Elm bark has likewise been successfully employed externally in cutaneous diseases, especially in obstinate cases of herpetic and syphilitic eruptions, and certainly possesses more efficient virtues than are commonly supposed. As an emillient poultice, the bark has been found very serviceable when applied to inflamed parts, suppurating tumours, fresh wounds, burns, scald, bruises, and ulcers; and in the excruciating pains of the testes which accompany the metastasis of mumps, whether of recent or long standing, the constant use of an elm poultice, regularly changed every four hours, will be found a superior remedy.
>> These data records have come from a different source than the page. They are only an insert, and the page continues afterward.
-- ==== Sys2Proof/Decode.lean ====
section
/-!
DEFINITION. Decoding of the opcode table's words. The table gives no row any bits (every row's list of fields is empty): the
commands arrive as accesses and events, not as words. So no word spells a command. The words the spec does encode, draft
instructions (R207 to R216), Chronov instructions (R273 to R295) and command slots (R337), are encoded and decoded where
they are used: Machine/Treadle.lean, Machine/Chronov.lean and Machine/Commands.lean.
-/

set_option autoImplicit false

namespace Sys2Proof

/-- The command a word of the table's bits spells: none, for the table gives no bits. -/
def decodeTableWord (_nbits _w : Nat) : Option Instr := none

end Sys2Proof
end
Not withstanding its general value as an application to ulcers, it will often be found injurious, especially when used as a cataplasm to ulcers of the limbs, rendering the ulcer more irritable and difficult to heal, and frequently converting a simple sore, which might be cured by an astringent or other washes, into an almost intractable ulcer; much care is, therefore, required in the application of this bark externally. As an injection, the infusion will prove useful in diarrhoea, dysentery, tenesmus, and haemorrhoids, also in gonorrhoea and gleet. The powder, sprinkled on the surface of the body, will prevent and heal excoriations and chaffings, and allay the itching and heat of erysipelas.
Slipper Elm’s history suggests it contains compounds that have the capacity to reduce inflammation.

The scientific community has not spent a lot of time looking at this country cure. However, it is known to contain a complex cocktail of compounds, which are responsible for its anti-inflammatory action. Its sugars are thought to act both as immune stimulants and anti-inflammatories. Its tannins are thought to act as bacteria killers and inflammation reducers.

Practitioners Advice
Slippery Elm is popular amongst practitioners who find it effective and benign. It is prescribed internally for acid stomach problems and for all manner of domestic disasters which result in the skin needing first aid.

QUICK REVIEW
History: Native American favorite used to heal whatever needed healing.
Science: Contains sugars and tannins
Practitioners’ Opinion: Popular and widely used.

Disclaimer: The author makes no guarantees as to the the curative effect of any herb or tonic on this website, and no visitor should attempt to use any of the information herein provided as treatment for any illness, weakness, or disease without first consulting a physician or health care provider. Pregnant women should always consult first with a health care professional before taking any treatment.